Budget 2025: What It Means for Welsh FinTech
27 November, 2025
This year’s Budget comes at a pivotal moment for fintech and the wider digital economy. Against a backdrop of economic uncertainty, rising operating costs and sustained fiscal pressure, Welsh fintech businesses entered this Budget with a clear and united ask: clarity, stability and confidence. While yesterday’s statement goes some way towards that, the real test will come with the detail and delivery over the months ahead.
A General Push for Clarity to Start Planning for Growth
Aside from the previously announced AI Growth Zones in Wales, there were no new tech-specific measures in the Budget. Instead, the Chancellor focused on economy-wide changes such as increased minimum wages and the 40% First Year Allowance. Over the past year, rising costs have constrained stability and held back growth plans for Welsh businesses. While the increased minimum wage will add to the employer bill, our members have consistently said that clarity and predictability are essential – and this Budget provides more of that than we have seen for some time. We now need the supporting detail to follow, particularly around funding streams and business incentives, so that Welsh fintechs can plan with greater confidence.
Many of our members were also expecting movement on business rates, corporate tax stability, and innovation incentives such as R&D relief. These remain crucial for investment readiness, and we will continue to scrutinise how the policies outlined today align with companies’ long-term growth decisions.
AI Growth Zones: A Standout Opportunity for Wales
The confirmation of two AI Growth Zones in Wales is a significant step and reflects the growing role Wales is playing in the UK’s innovation landscape. Interest and activity in AI across the Welsh fintech sector are accelerating, from early-stage startups to major organisations such as Vantage Data Centers and Microsoft partnering with government on new infrastructure. However, the Growth Zones will only realise their full potential if the funding, incentives and delivery mechanisms are robust. Our members are ambitious – they want to hire, innovate and expand – and they need confidence that these Zones will support the whole ecosystem rather than a select few projects. We look forward to working with government to ensure the Growth Zones become engines of practical and sustained economic benefit.

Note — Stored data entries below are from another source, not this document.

-- ==== Sys2Proof/Safety.lean ====
section
/-! DEFINITION. What counts as a safe state of the RZS-840, in the words of the manual: the predicates that the statements and their proofs use. The model never stops, so a safe run is one whose states satisfy them. -/

namespace Sys2Proof.Machine

/-- Source and kind of a fault entry. -/
def FaultEntry.pair (e : FaultEntry) : FaultSource × FaultKind := (e.source, e.kind)

/-- R142, R143, R145, R150: at most 32 entries, at most one for a pair, a count of one byte, and a relay released exactly while an ACTIVE MAJOR or CRITICAL entry is held or the count is not 0. -/
def Supervision.sound (u : Supervision) : Prop :=
  u.relay = (!(u.entries.any FaultEntry.troubles) && u.lost == 0) ∧ u.entries.length ≤ 32 ∧ u.lost ≤ 255 ∧
    (u.entries.map FaultEntry.pair).Nodup

/-- The replies that stand in an output queue. -/
def PortUnit.replyCount (u : PortUnit) : Nat := (u.queue.filter (fun f => !f.isNotice)).length

/-- The requests of an intake whose reply stands in the output queue (R182). -/
def PortUnit.repliesOwed (u : PortUnit) : Nat := (u.intake.filter (fun e => e.step == .replyQueued)).length

/-- R182, R184: at most 4 requests held, at most 12 notices queued, no more replies queued than requests that stand at REPLY QUEUED, and
at most 24 refusals: so the output queue never holds more than its 16 frames. -/
def PortUnit.bounded (u : PortUnit) : Prop :=
  u.intake.length ≤ 4 ∧ u.noticeCount ≤ 12 ∧ u.replyCount ≤ u.repliesOwed ∧ u.refusals.length ≤ 24

/-- Both Port Units within their bounds. -/
def Ports.bounded (q : Ports) : Prop := q.stage.bounded ∧ q.front.bounded

/-- R72: CURTAIN_HOLD energised in every state but DROPPING, each drive in its own state alone; R99: a curtain not yet resolved is held
as DROPPING (log entry 12). -/
def Curtain.sound (c : Curtain) : Prop :=
  c.hold = (c.state != .dropping) ∧ c.driveDown = (c.state == .lowering) ∧ c.driveUp = (c.state == .raising) ∧
    (c.state ≠ .dropping → c.resolved = true)

/-- R11: whenever the phase is SHOW, the curtain is UP. -/
def State.showSafe (s : State) : Prop := s.perf.phase = .inShow → s.curtain.state = .up

/-- R13, R59: while the alarm list holds an entry at GENERAL, the phase is EVACUATION and the evacuation relay is on. -/
def State.generalSafe (s : State) : Prop := s.anyGeneral = true → s.perf.phase = .evacuation ∧ s.alarm.relay = true

/-- No event is under way: the end of an event has nothing left to do. -/
def State.idle (s : State) : Prop := settle s = s

/-- The controller takes commands and no event is under way. -/
def State.awake (s : State) : Prop := s.resetHeld = false ∧ s.idle

/-- R24, R46, R99, R155: what the reset line holds safe while it is asserted: every channel supply on, the sounders and the evacuation
relay off, both curtain drives off with CURTAIN_HOLD released and no drop timed, the trouble relay energised. -/
def State.heldSafe (s : State) : Prop :=
  (∀ c ∈ s.scanner.channels, c.supply = true) ∧ s.alarm.sounderStage = false ∧ s.alarm.sounderFront = false ∧
    s.alarm.relay = false ∧ s.curtain.driveDown = false ∧ s.curtain.driveUp = false ∧ s.curtain.hold = false ∧ s.curtain.drop = none ∧ s.sup.relay = true

/-- A reply stands in the output queue of its port (R181). -/
def State.answered (s : State) (p : Port) (tag : Tag) (o : ReplyOutcome) : Prop := OutFrame.reply tag o ∈ (s.port p).queue

/-- No display announcement is waited for, so no end of a call order can move the curtain (R96). -/
def State.calm (s : State) : Prop := s.curtain.display ≠ some .announcing

/-- An order sounds, none of LIFE_SAFETY waits to take the line from it, and the queue has a place (R125, R138): an order of a lower class
that joins waits. -/
def State.lineHeld (s : State) : Prop :=
  s.calls.sounding.isSome = true ∧ s.calls.queue.all (fun o => o.isSounding || o.cls != .lifeSafety) = true ∧ s.calls.queue.length < 16

/-- R116, R166: `t` has on the loop the SET of unit `a` as the Light Engine issues it from `s`: one level for each output, held when a placed
channel of the unit has SAFETY as its winning claim; each placed channel's sent level is the level given, and changed since issue is no. -/
def State.issued (s t : State) (a : Nat) : Prop :=
  t.loop.transaction = some (.set a
    (match s.light.unit a with
      | none => []
      | some u => (List.range u.outputs).map (fun k =>
          match s.light.lamps.find? (fun l => l.placed && (s.settings.lamp l.num).unit == a && (s.settings.lamp l.num).output == k + 1) with
          | some l => l.current
          | none => 0))
    (s.light.lamps.any (fun l => l.placed && (s.settings.lamp l.num).unit == a && l.safety.isSome))) ∧
  t.light.lamps = s.light.lamps.map (fun l => if l.placed = true ∧ (s.settings.lamp l.num).unit = a then { l with sent := some l.current } else l) ∧
  ∀ c e, (s.light.unit a).map LightUnit.refresh = some (.queued c e) → (t.light.unit a).map LightUnit.refresh = some (.queued c none)

/-- R173: an address whose presence is ABSENT. -/
def Loop.absentAt (u : Loop) (a : Nat) : Prop := 1 ≤ a ∧ a ≤ 31 ∧ (u.row a).map UnitRow.present = some false

/-- R173: `a` is the next address after the sweep position, in ascending order and wrapping from 31 to 1, whose presence is ABSENT. -/
def Loop.sweepsNext (u : Loop) (a : Nat) : Prop :=
  u.absentAt a ∧ ∀ b, u.absentAt b → (a + 30 - u.sweepPosition) % 31 ≤ (b + 30 - u.sweepPosition) % 31

/-- R183: the flow notice that arises when `n` requests are held, made pending in `v`, or cancelling the opposite one that `u` holds pending
unsent. One that is being sent is not unsent (log entry 29). -/
def PortUnit.raised (x : FlowNotice) (n : Nat) (u v : PortUnit) : Prop :=
  (u.flow = none → v.flow = some ⟨x, n, u.dropped⟩) ∧
  (∀ g, u.flow = some g → u.sending = some (.flow g) → v.flow = some ⟨x, n, u.dropped⟩) ∧
  (∀ g, u.flow = some g → g.notice ≠ x → (∀ h, u.sending = some (.flow h) → h ≠ g) → v.flow = none)

/-- R183: held-off and the pending flow notice of `v`, after a change of the intake of `u` that leaves `n` requests held. -/
def PortUnit.warned (n : Nat) (u v : PortUnit) : Prop :=
  (n = 3 → u.heldOff = false → v.heldOff = true ∧ PortUnit.raised .holdOff n u v) ∧
  (n = 1 → u.heldOff = true → v.heldOff = false ∧ PortUnit.raised .resume n u v) ∧
  (¬(n = 3 ∧ u.heldOff = false) → ¬(n = 1 ∧ u.heldOff = true) → v.heldOff = u.heldOff ∧ v.flow = u.flow)

/-- R23: the CHANNELS section has one record for each number, and one for each channel record. -/
def State.channelsSettled (s : State) : Prop :=
  (s.settings.channels.channels.map (·.num)).Nodup ∧ ∀ c ∈ s.scanner.channels, c.num ∈ s.settings.channels.channels.map (·.num)

/-- The channel records have one record for each number (R23), and so have the lamp channels (R101). -/
def State.numbered (s : State) : Prop := (s.scanner.channels.map (·.num)).Nodup ∧ (s.light.lamps.map (·.num)).Nodup

end Sys2Proof.Machine
end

Continued Investment in Wales
The announcement of £505 million for the Welsh Government is reassuring for Wales’ long-term development. Although no allocation details have been confirmed, early indications suggest a focus on:
- Regional Growth and Productivity: Supporting regional growth, tackling economic inequalities, and creating jobs.
- AI and Semiconductors: A £10 million investment to support the semiconductor sector and two AI Growth Zones in Wales.
- Infrastructure: A mix of capital (infrastructure) and revenue (public services) funding, with the split still to be set.
- Existing Priorities: Likely alignment with areas such as health, education, local government services, social housing and key transport infrastructure.
This support is welcome, but Welsh fintechs will be looking to understand how it translates into business-relevant improvements, from skills to infrastructure, digital capability, and support for scaling companies. Our members want to grow in Wales, and government support needs to match that ambition.
What the Industrial Strategy Said About Financial Services
Earlier this year, the Government’s Industrial Strategy set out a long-term vision for strengthening the UK’s financial services sector. Key priorities included:
- Improving competitiveness and ensuring the UK remains an attractive place for firms to start and scale.
- Modernising regulation to make it more agile and supportive of innovation.
- Deepening capital markets to improve access to funding across all regions.
- Accelerating digital and AI adoption.
- Supporting regional clusters — including Wales — as engines of national growth.
- Investing in innovation across fintech, payments, cyber security and regtech.
- Enhancing international leadership and export capabilities.
Yesterday’s Budget sits within that broader strategy, though businesses will now look for delivery rather than direction.
Clear Direction — Now It Needs Delivery
While the Budget did not introduce sector-specific measures for financial services, the signals from government are becoming clearer. Businesses have said repeatedly that predictability – in tax, regulation and long-term policy – is the single most important foundation for growth.
Our focus at FinTech Wales will be on ensuring that:
- investment and innovation support remain accessible to businesses of all sizes
- the AI Growth Zones deliver ecosystem-wide benefits, not isolated wins
- regional funding responds to the practical pressures facing founders
- Wales’ growing fintech cluster receives the regulatory and infrastructural support needed to scale
Final Thoughts
For Wales, the combination of a clearer national strategy and emerging opportunities in AI provides a promising foundation, but the extent of future growth will depend on the detail that follows, and the confidence it gives to businesses deciding whether to invest, expand or hire.
Welsh fintech founders remain cautious. They want a Budget, and a government, that backs ambition, unlocks opportunity and supports long-term growth. Ultimately, our members will judge its impact on the practical support they feel over the coming year.
At FinTech Wales, we will continue to champion their needs and work with the government to ensure Wales remains one of the UK’s most dynamic, competitive and confident centres for fintech, tech and financial services innovation.